Действительно, Роман, видимо, плохо знал Михаила Михайловича. Во всяком случае, тот позвонил на следующее утро и торжествующе сообщил:

— Вот так, записывай. Семнадцатого августа мы едем. В завкоме путевок, конечно, уже не было, но я через обком профсоюза пробил. На Золотые пески...

— Но Золотые пески, если не ошибаюсь, это море, — слабо возразил в душе еще не верящий счастью Роман. — А нам нужны горы.

— Ты в Болгарии был? — задал ему резонный вопрос Михаил Михайлович. — Так вот, чтобы ты знал — всю Болгарию на автомобиле за четыре часа проехать можно...

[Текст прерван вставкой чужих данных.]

-- ==== Sys2Proof/Laws/Ops.lean ====
section
/-! SUPPORT. One lemma for each shared operation that says all it can do. -/

namespace Sys2Proof.Machine

theorem readAnswer_err {w : BitVec 9} (h : chrErr w = true) : readAnswer w = .err := by simp [readAnswer, h]

theorem readAnswer_byte {w : BitVec 9} (h : chrErr w = false) : readAnswer w = .byte (chrData w) := by simp [readAnswer, h]

theorem writeAnswer_err {w : BitVec 9} (h : chrErr w = true) : writeAnswer w = .err := by simp [writeAnswer, h]

theorem writeAnswer_ok {w : BitVec 9} (h : chrErr w = false) : writeAnswer w = .ok := by simp [writeAnswer, h]

/-- A channel that is ready and answers in one step. -/
theorem channelAnswer_of_ready {s : State} {a : Option (BitVec 9)} {rest : List ChannelInput}
    (h : s.chIn = ⟨true, a⟩ :: rest) : s.channelAnswer = a := by
  simp [State.channelAnswer, State.chTaken, State.channelReady, h]

/-- An accepted transaction gets the next answer that comes, whatever `ch_req_ready` is. -/
theorem channelAnswer_of_pending {s : State} {e : ChannelInput} {rest : List ChannelInput}
    (hp : s.chPending.isSome = true) (h : s.chIn = e :: rest) : s.channelAnswer = e.rsp := by
  simp [State.channelAnswer, State.chTaken, hp, h]

/-- A request that is not accepted gets no answer. -/
theorem channelAnswer_of_not_taken {s : State} (h : s.chTaken = false) : s.channelAnswer = none := by
  unfold State.channelAnswer
  split <;> simp [h]

theorem channelAnswer_nil {s : State} (h : s.chIn = []) : s.channelAnswer = none := by
  simp [State.channelAnswer, h]

theorem chTaken_of_channelAnswer {s : State} {w : BitVec 9} (h : s.channelAnswer = some w) : s.chTaken = true := by
  cases ht : s.chTaken with
  | true => rfl
  | false => rw [channelAnswer_of_not_taken ht] at h; cases h

/-- An answer that comes is in the head of the input list. -/
theorem chIn_of_channelAnswer {s : State} {w : BitVec 9} (h : s.channelAnswer = some w) :
    ∃ e : ChannelInput, e.rsp = some w ∧ s.chIn = e :: s.chIn.tail := by
  have ht := chTaken_of_channelAnswer h
  unfold State.channelAnswer at h
  split at h
  · rename_i e _ hs
    exact ⟨e, by simpa [ht] using h, by simp [hs]⟩
  · cases h

/-- The three ways a step of waiting leaves the channel: on offer, accepted in this step, still awaited. -/
theorem awaitChannel_cases (req : BitVec 17) (s : State) :
    (s.chTaken = false ∧ s.awaitChannel req = { s with chReq := some req, chPending := none, chIn := s.chIn.tail }) ∨
    (s.chTaken = true ∧ s.awaitChannel req = { s with chReq := none, chPending := some req, chIn := s.chIn.tail }) := by
  cases h : s.chTaken
  · exact .inl ⟨rfl, by simp [State.awaitChannel, h]⟩
  · exact .inr ⟨rfl, by simp [State.awaitChannel, h]⟩

theorem dlyIn_of_timerDone {s : State} (h : s.timerDone = true) : s.dlyIn = true :: s.dlyIn.tail := by
  unfold State.timerDone at h
  split at h
  · simp_all
  · cases h

theorem cmdIn_of_commandOffered {s : State} {op : BitVec 2} (h : s.commandOffered = some op) :
    s.cmdIn = some op :: s.cmdIn.tail := by
  unfold State.commandOffered at h
  split at h
  · cases h; simp_all
  · cases h

theorem memRead_answered {s : State} {w : BitVec 9} (h : s.channelAnswer = some w) (addr : Addr)
    (k : ReadAnswer → State → Result) :
    s.memRead addr k = k (readAnswer w) (s.takeAnswer.record (.rd8 addr (readAnswer w))) := by
  simp [State.memRead, h]

theorem memRead_silent {s : State} (h : s.channelAnswer = none) (addr : Addr) (k : ReadAnswer → State → Result) :
    s.memRead addr k = .next (s.awaitChannel (rd8Word addr)) := by
  simp [State.memRead, h]

theorem memWrite_answered {s : State} {w : BitVec 9} (h : s.channelAnswer = some w) (addr : Addr) (v : Byte)
    (k : WriteAnswer → State → Result) :
    s.memWrite addr v k = k (writeAnswer w) (s.takeAnswer.record (.wr8 addr v (writeAnswer w))) := by
  simp [State.memWrite, h]

theorem memWrite_silent {s : State} (h : s.channelAnswer = none) (addr : Addr) (v : Byte)
    (k : WriteAnswer → State → Result) :
    s.memWrite addr v k = .next (s.awaitChannel (wr8Word addr v)) := by
  simp [State.memWrite, h]

theorem delay_done {s : State} (h : s.timerDone = true) (ms : BitVec 8) (k : State → Result) :
    s.delay ms k = k (s.takeDone.record (.dly ms)) := by
  simp [State.delay, h]

theorem delay_silent {s : State} (h : s.timerDone = false) (ms : BitVec 8) (k : State → Result) :
    s.delay ms k = .next (s.awaitTimer ms) := by
  simp [State.delay, h]

/-- All a read can do: wait with its request on the port, or take the answer, record it and go on. -/
theorem memRead_cases (s : State) (addr : Addr) (k : ReadAnswer → State → Result) :
    (s.channelAnswer = none ∧ s.memRead addr k = .next (s.awaitChannel (rd8Word addr))) ∨
    (∃ w, s.channelAnswer = some w ∧
      s.memRead addr k = k (readAnswer w) (s.takeAnswer.record (.rd8 addr (readAnswer w)))) := by
  cases h : s.channelAnswer with
  | none => exact .inl ⟨rfl, memRead_silent h addr k⟩
  | some w => exact .inr ⟨w, rfl, memRead_answered h addr k⟩

/-- All a write can do. -/
theorem memWrite_cases (s : State) (addr : Addr) (v : Byte) (k : WriteAnswer → State → Result) :
    (s.channelAnswer = none ∧ s.memWrite addr v k = .next (s.awaitChannel (wr8Word addr v))) ∨
    (∃ w, s.channelAnswer = some w ∧
      s.memWrite addr v k = k (writeAnswer w) (s.takeAnswer.record (.wr8 addr v (writeAnswer w)))) := by
  cases h : s.channelAnswer with
  | none => exact .inl ⟨rfl, memWrite_silent h addr v k⟩
  | some w => exact .inr ⟨w, rfl, memWrite_answered h addr v k⟩

/-- All a delay can do. -/
theorem delay_cases (s : State) (ms : BitVec 8) (k : State → Result) :
    (s.timerDone = false ∧ s.delay ms k = .next (s.awaitTimer ms)) ∨
    (s.timerDone = true ∧ s.delay ms k = k (s.takeDone.record (.dly ms))) := by
  cases h : s.timerDone with
  | false => exact .inl ⟨rfl, delay_silent h ms k⟩
  | true => exact .inr ⟨rfl, delay_done h ms k⟩

theorem execIdle_offered {s : State} {op : BitVec 2} (h : s.commandOffered = some op) :
    execIdle s = dispatchCommand op s.takeCommand := by simp [execIdle, h]

theorem execIdle_quiet {s : State} (h : s.commandOffered = none) : execIdle s = .next s.takeCommand := by
  simp [execIdle, h]

/-- What a byte does to the store: nothing but `BYTE_LO` or one word of `CAL`. -/
theorem storeCalByte_cases (b : Byte) (s : State) :
    (s.calIdx.val % 2 = 0 ∧ s.storeCalByte b = { s with byteLo := b }) ∨
    (s.calIdx.val % 2 = 1 ∧ s.storeCalByte b =
      { s with cal := s.cal.set (calWordIdx s.calIdx).val (u16le b s.byteLo) (calWordIdx s.calIdx).isLt }) := by
  rcases Nat.mod_two_eq_zero_or_one s.calIdx.val with h | h
  · exact .inl ⟨h, by simp [State.storeCalByte, h]⟩
  · exact .inr ⟨h, by simp [State.storeCalByte, h]⟩

end Sys2Proof.Machine
end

...Поздней ночью поезд пересек границу Болгарии. За окном быстро промелькнули огни пограничной станции Русе, потом с обеих сторон железнодорожного пути нависли мрачные силуэты гор. Напрасно до рези в глазах Роман всматривался в темноту — зыбкие картины, вызванные из пространства, приносили чувство нереальности виденного, выхватывались из темноты то неизвестное дерево с созревшими плодами, то маленький, будто игрушечный домик под красной черепицей, весь обвитый виноградом.

И вдруг, как бывает только на юге, внезапно откуда-то из-за горы всплыло солнце, щедро окрашивая все в золотой цвет и словно говоря: «На, любуйся, вот она — Болгария!» Горы отступили, и поезд помчался по берегу моря.

Роман жадно смотрел в окно, и откуда-то в него вдруг проникла уверенность, что вон те несколько домишек на берегу — Зурбаган, а там, за синим мысом, их встретит гриновский Лисс...

— Ты мой братушка! — сказал Роману шофер экскурсионного автобуса Данчо. — Русские и болгары — все братушки, понимаешь?

Роман кивнул. Его поражало, насколько этот небольшой, в общем-то, народ отлично знает историю и отличается доброй памятью. Где бы советские туристы ни были, какие бы исторические памятники ни посетили, у них всегда находились добровольные гиды, будь то мальчишки или седовласые старики. Увлеченно, со знанием дела они рассказывали гостям о событиях далекого прошлого.